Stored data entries
________________
-- ==== Sys2Proof/Laws/Conditions.lean ====
section
/-! SUPPORT. The alert records: what the handing on of the conditions makes of them, what the conditions are read from, and what the closing
work of an event makes of both. -/

namespace Sys2Proof.Machine

/-- A condition handed on twice as it is changes nothing the second time. -/
theorem AlertRecord.handed_again (r : AlertRecord) (b : Bool) : (r.handed b).handed b = r.handed b := by
  by_cases h : r.flag = b <;> simp [AlertRecord.handed, h]

theorem AlertRecord.handed_same (r : AlertRecord) : r.handed r.flag = r := by simp [AlertRecord.handed]

section
variable (e : Ev)

/-! ## The handing on of conditions -/

/-- R174: one condition handed on. -/
theorem Ev.handCondition_alert (k : AlertKind) (b : Bool) (j : Fin 23) :
    (e.handCondition k b).apu.alerts[j] = if j = k.index then (e.apu.alerts[j]).handed b else e.apu.alerts[j] := by
  have hset (x : Bool) (n : Bool) :
      ((e.setApu { e.apu with alerts := e.apu.alerts.set k.index { flag := x, ack := false } }).noticeOf k.index n).reformLamp.apu.alerts[j] =
        if j = k.index then { flag := x, ack := false } else e.apu.alerts[j] := by
    rw [← alert_after_set]
    unfold Ev.noticeOf
    split <;> rfl
  unfold Ev.handCondition Ev.raiseAlert Ev.clearAlert AlertRecord.handed
  cases b
  · rw [if_neg Bool.false_ne_true]
    by_cases hf : e.apu.alerts[k.index].flag = true
    · rw [if_pos hf, hset]
      by_cases hj : j = k.index
      · subst hj; rw [if_pos rfl, if_pos rfl, hf, if_neg (by decide)]
      · rw [if_neg hj, if_neg hj]
    · rw [if_neg hf]
      by_cases hj : j = k.index
      · subst hj; rw [if_pos rfl, if_pos (Bool.eq_false_iff.2 hf)]
      · rw [if_neg hj]
  · rw [if_pos rfl]
    by_cases hf : e.apu.alerts[k.index].flag = true
    · rw [if_pos hf]
      by_cases hj : j = k.index
      · subst hj; rw [if_pos rfl, if_pos hf]
      · rw [if_neg hj]
    · rw [if_neg hf, hset]
      by_cases hj : j = k.index
      · subst hj; rw [if_pos rfl, if_pos rfl, if_neg hf]
      · rw [if_neg hj, if_neg hj]

/-- The records of the kinds that a list of conditions does not name. -/
theorem Ev.handList_other (l : List (AlertKind × Bool)) (j : Fin 23) (h : ∀ c ∈ l, c.1.index ≠ j) (e : Ev) :
    (l.foldl (fun acc c => acc.handCondition c.1 c.2) e).apu.alerts[j] = e.apu.alerts[j] := by
  induction l generalizing e with
  | nil => rfl
  | cons c l ih =>
    rw [List.foldl_cons, ih fun x hx => h x (List.mem_cons_of_mem _ hx), Ev.handCondition_alert,
      if_neg fun x => h c List.mem_cons_self x.symm]

/-- The records of the kinds that it names, each once. -/
theorem Ev.handList_alert (l : List (AlertKind × Bool)) (hn : (l.map (·.1.index)).Nodup) (c : AlertKind × Bool) (hc : c ∈ l) (e : Ev) :
    (l.foldl (fun acc c => acc.handCondition c.1 c.2) e).apu.alerts[c.1.index] = (e.apu.alerts[c.1.index]).handed c.2 := by
  induction l generalizing e with
  | nil => cases hc
  | cons d l ih =>
    rw [List.map_cons, List.nodup_cons] at hn
    rw [List.foldl_cons]
    rcases List.mem_cons.1 hc with h | h
    · subst h
      rw [Ev.handList_other l _ fun x hx y => hn.1 (List.mem_map.2 ⟨x, hx, y⟩), Ev.handCondition_alert, if_pos rfl]
    · rw [ih hn.2 h, Ev.handCondition_alert, if_neg fun x => hn.1 (List.mem_map.2 ⟨c, h, x⟩)]

theorem State.conditions_nodup (s : State) : (s.conditions.map (·.1.index)).Nodup := by
  show List.Nodup [(0 : Fin 23), 1, 3, 4, 6, 7, 8, 9, 10, 11, 12, 13, 14, 15, 16, 17, 19, 22]
  decide

/-- R174: the conditions handed on. -/
theorem Ev.handConditions_alert (c : AlertKind × Bool) (hc : c ∈ e.conditions) :
    e.handConditions.apu.alerts[c.1.index] = (e.apu.alerts[c.1.index]).handed c.2 :=
  Ev.handList_alert _ e.conditions_nodup c hc e

/-- A kind's condition has one value. -/
theorem State.conditions_unique {s : State} {k : AlertKind} {a b : Bool} (ha : (k, a) ∈ s.conditions) (hb : (k, b) ∈ s.conditions) :
    a = b := by
  have h : ∀ l : List (AlertKind × Bool), (l.map (·.1.index)).Nodup → (k, a) ∈ l → (k, b) ∈ l → a = b := by
    intro l hn h1 h2
    induction l with
    | nil => cases h1
    | cons d l ih =>
      rw [List.map_cons, List.nodup_cons] at hn
      rcases List.mem_cons.1 h1 with g1 | g1 <;> rcases List.mem_cons.1 h2 with g2 | g2
      · exact congrArg Prod.snd (g1.trans g2.symm)
      · subst g1; exact (hn.1 (List.mem_map.2 ⟨_, g2, rfl⟩)).elim
      · subst g2; exact (hn.1 (List.mem_map.2 ⟨_, g1, rfl⟩)).elim
      · exact ih hn.2 g1 g2
  exact h _ s.conditions_nodup ha hb

/-! ## What the conditions are read from -/

theorem State.conditions_congr {s t : State} (asv : t.asv.core = s.asv.core)
    (masks : ∀ c : Fin 6, t.wcu.channels[c].mask = s.wcu.channels[c].mask) (tbu : t.tbu = s.tbu) (entries : t.twu.entries = s.twu.entries)
    (rou : t.rou.core = s.rou.core) (axles : ∀ a : Fin 4, t.lap.axles[a].core = s.lap.axles[a].core)
    (restore : t.rst.restore = s.rst.restore) (writePos : t.rst.writePos = s.rst.writePos) (tooLong : t.lru.tooLong = s.lru.tooLong) :
    t.conditions = s.conditions := by
  have h1 : t.asv.breakaway = s.asv.breakaway := congrArg (·.breakaway) asv
  have h2 : t.asv.linkLost = s.asv.linkLost := congrArg (·.linkLost) asv
  have h3 : t.asv.fallen = s.asv.fallen := congrArg (·.fallen) asv
  have h4 : t.asv.airLost = s.asv.airLost := congrArg (·.airLost) asv
  have h5 : t.rou.sensorLost = s.rou.sensorLost := congrArg (·.sensorLost) rou
  have h6 (c : MaskCause) : t.anyMasked c = s.anyMasked c := by simp only [State.anyMasked, State.channelEntry, masks, tbu]
  have h7 : t.loadSensorStale = s.loadSensorStale := by
    have hs (a : Fin 4) : t.lap.axles[a].status = s.lap.axles[a].status := congrArg (·.status) (axles a)
    have hu (a : Fin 4) : t.lap.axles[a].silent = s.lap.axles[a].silent := congrArg (·.silent) (axles a)
    simp only [State.loadSensorStale, State.anyAxle, hs, hu, tbu]
  have h8 : t.overload = s.overload := by
    have hl (a : Fin 4) : t.lap.axles[a].lF = s.lap.axles[a].lF := congrArg (·.lF) (axles a)
    simp only [State.overload, State.anyAxle, hl, tbu]
  have h9 : t.storeFull = s.storeFull := by simp only [State.storeFull, State.restoring, restore, writePos]
  have h10 : t.evaluatedEntries = s.evaluatedEntries := by
    simp only [State.evaluatedEntries, State.boundEntries, State.evaluated, entries, tbu]
  have h11 : (t.boundEntries.any fun b => t.countsDeflated b) = s.boundEntries.any fun b => s.countsDeflated b := by
    simp only [State.boundEntries, State.countsDeflated, State.evaluated, entries, tbu]
  simp only [State.conditions, State.anyTyre, State.anySpare, h1, h2, h3, h4, h5, h6, h7, h8, h9, h10, h11, tooLong]

/-- A quiet operation that masks no channel leaves the conditions. -/
theorem Ev.Steady.conditions {a b : Ev} (h : Ev.Steady a b) (masks : ∀ c : Fin 6, b.wcu.channels[c].mask = a.wcu.channels[c].mask) :
    b.conditions = a.conditions :=
  State.conditions_congr h.keeps.asv masks h.stays.tbu (congrArg (·.entries) h.stays.twu) h.stays.rou h.stays.axles
    (congrArg Rst.restore h.rst) (congrArg Rst.writePos h.rst) (congrArg (·.tooLong) h.lru)

theorem Ev.formed_mask (c : Fin 6) : e.formed.wcu.channels[c].mask = e.wcu.channels[c].mask := by
  rw [Ev.formed_wcu, Channel.mask_of_core (Ev.reform_channels e c).1]
  exact State.channelFollows_mask _ _

theorem Ev.formed_conditions : e.formed.conditions = e.conditions := (Ev.Steady.formed e).conditions e.formed_mask

theorem Ev.handConditions_conditions : e.handConditions.conditions = e.conditions :=
  (Ev.Quiet.handConditions e).toSteady.conditions fun c => by rw [Ev.handConditions_wcu]

/-! ## The operations that leave the alert records -/

theorem Ev.followSuspension_apu : e.followSuspension.apu = e.apu := by
  unfold Ev.followSuspension; repeat' split
  all_goals rfl

theorem Ev.startService_apu (t : Tag) (a : ServiceArgs) : (e.startService t a).apu = e.apu := by
  unfold Ev.startService Ev.startTrain; dsimp only; split <;> rfl

theorem Ev.followService_apu : e.followService.apu = e.apu := by
  unfold Ev.followService; split
  · rfl
  · split
    · rw [Ev.startService_apu]; rfl
    · rfl
  · split
    · rfl
    · split <;> rfl

theorem Ev.followAutoPark_apu : e.followAutoPark.apu = e.apu := by
  unfold Ev.followAutoPark; repeat' split
  all_goals rfl

theorem Ev.testHold_apu : e.testHold.apu = e.apu := by
  unfold Ev.testHold; repeat' split
  all_goals rfl

theorem Ev.formThresholds_apu : e.formThresholds.apu = e.apu := by
  unfold Ev.formThresholds; dsimp only; split
  · rw [Ev.testHold_apu]; rfl
  · rfl

theorem Ev.formTotal_apu : e.formTotal.apu = e.apu := by
  unfold Ev.formTotal; dsimp only; split
  · rfl
  · rw [Ev.formThresholds_apu]; rfl

theorem Ev.formDeflated_apu : e.formDeflated.apu = e.apu := by
  unfold Ev.formDeflated; dsimp only; split
  · rfl
  · rw [Ev.formThresholds_apu]; rfl

theorem Ev.formPressures_apu : e.formPressures.apu = e.apu := rfl
theorem Ev.formSpeed_apu : e.formSpeed.apu = e.apu := rfl
theorem Ev.setActivity_apu : e.setActivity.apu = e.apu := rfl

theorem Ev.formed_apu : e.formed.apu = e.apu := by
  unfold Ev.formed Ev.reform Ev.formStates
  rw [Ev.setActivity_apu, Ev.formPressures_apu, Ev.formDeflated_apu, Ev.formTotal_apu, Ev.followAutoPark_apu, Ev.followService_apu,
    Ev.formSpeed_apu, Ev.followSuspension_apu]

theorem Ev.sendChannel_apu (c : Fin 6) : (e.sendChannel c).apu = e.apu := by
  unfold Ev.sendChannel; dsimp only
  generalize (if e.wcu.channels[c].awaiting = true then e.wcu.channels[c].missCount + 1 else e.wcu.channels[c].missCount) = n
  split <;> rfl

theorem Ev.sendValve_apu (k : ValveKind) : (e.sendValve k).apu = e.apu := by
  unfold Ev.sendValve; dsimp only
  split
  · split <;> rfl
  · rfl

theorem Ev.pumpChassis_apu : e.pumpChassis.apu = e.apu := by
  unfold Ev.pumpChassis; split
  · rfl
  · split
    · exact Ev.sendValve_apu _ _
    · split
      · rw [Ev.sendChannel_apu]; rfl
      · rfl

/-! ## The closing work -/

/-- R63, R174: with no held insert performed, the closing work hands every condition on as it stands once everything is re-formed, and again as
it stands at the end of the event. -/
theorem Ev.react_alert (h : Ev.Kept e e.settled) (k : AlertKind) (before after : Bool) (hb : (k, before) ∈ e.conditions)
    (ha : (k, after) ∈ e.react.conditions) :
    e.react.apu.alerts[k.index] = ((e.apu.alerts[k.index]).handed before).handed after := by
  have h1 : e.settled.apu.alerts[k.index] = (e.apu.alerts[k.index]).handed before := by
    rw [Ev.settled_of_kept e h, Ev.formed_apu, Ev.pumpChassis_apu, Ev.announced,
      Ev.handConditions_alert _ (k, before) (by rw [Ev.formed_conditions]; exact hb), Ev.formed_apu]
  rw [Ev.react_eq] at ha ⊢
  generalize e.settled = a at h1 ha ⊢
  rw [Ev.handConditions_conditions] at ha
  rw [Ev.handConditions_alert _ (k, after) ha, ← h1, Ev.setRst_apu]

/-- With no held insert performed, the event alerts stay as they are. -/
theorem Ev.react_events (h : Ev.Kept e e.settled) (k : Fin 23) (hk : isEventAlert k = true) : e.react.apu.alerts[k] = e.apu.alerts[k] := by
  have hs := (Ev.Steady.settled e h).events k hk
  rw [Ev.react_eq]
  generalize e.settled = a at hs ⊢
  rw [(Ev.Quiet.handConditions _).events k hk, Ev.setRst_apu, hs]

end

end Sys2Proof.Machine
end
________________
▶ EXERCISE DESCRIPTION
In the records above, find the line with "unfold Ev.followSuspension; repeat' split"; write out exactly that line and each one after it, stopping after the line with "theorem Ev.formed_apu : e.formed.apu".

▶ ANSWER BELOW
  unfold Ev.followSuspension; repeat' split
  all_goals rfl

theorem Ev.startService_apu (t : Tag) (a : ServiceArgs) : (e.startService t a).apu = e.apu := by
  unfold Ev.startService Ev.startTrain; dsimp only; split <;> rfl

theorem Ev.followService_apu : e.followService.apu = e.apu := by
  unfold Ev.followService; split
  · rfl
  · split
    · rw [Ev.startService_apu]; rfl
    · rfl
  · split
    · rfl
    · split <;> rfl

theorem Ev.followAutoPark_apu : e.followAutoPark.apu = e.apu := by
  unfold Ev.followAutoPark; repeat' split
  all_goals rfl

theorem Ev.testHold_apu : e.testHold.apu = e.apu := by
  unfold Ev.testHold; repeat' split
  all_goals rfl

theorem Ev.formThresholds_apu : e.formThresholds.apu = e.apu := by
  unfold Ev.formThresholds; dsimp only; split
  · rw [Ev.testHold_apu]; rfl
  · rfl

theorem Ev.formTotal_apu : e.formTotal.apu = e.apu := by
  unfold Ev.formTotal; dsimp only; split
  · rfl
  · rw [Ev.formThresholds_apu]; rfl

theorem Ev.formDeflated_apu : e.formDeflated.apu = e.apu := by
  unfold Ev.formDeflated; dsimp only; split
  · rfl
  · rw [Ev.formThresholds_apu]; rfl

theorem Ev.formPressures_apu : e.formPressures.apu = e.apu := rfl
theorem Ev.formSpeed_apu : e.formSpeed.apu = e.apu := rfl
theorem Ev.setActivity_apu : e.setActivity.apu = e.apu := rfl

theorem Ev.formed_apu : e.formed.apu = e.apu := by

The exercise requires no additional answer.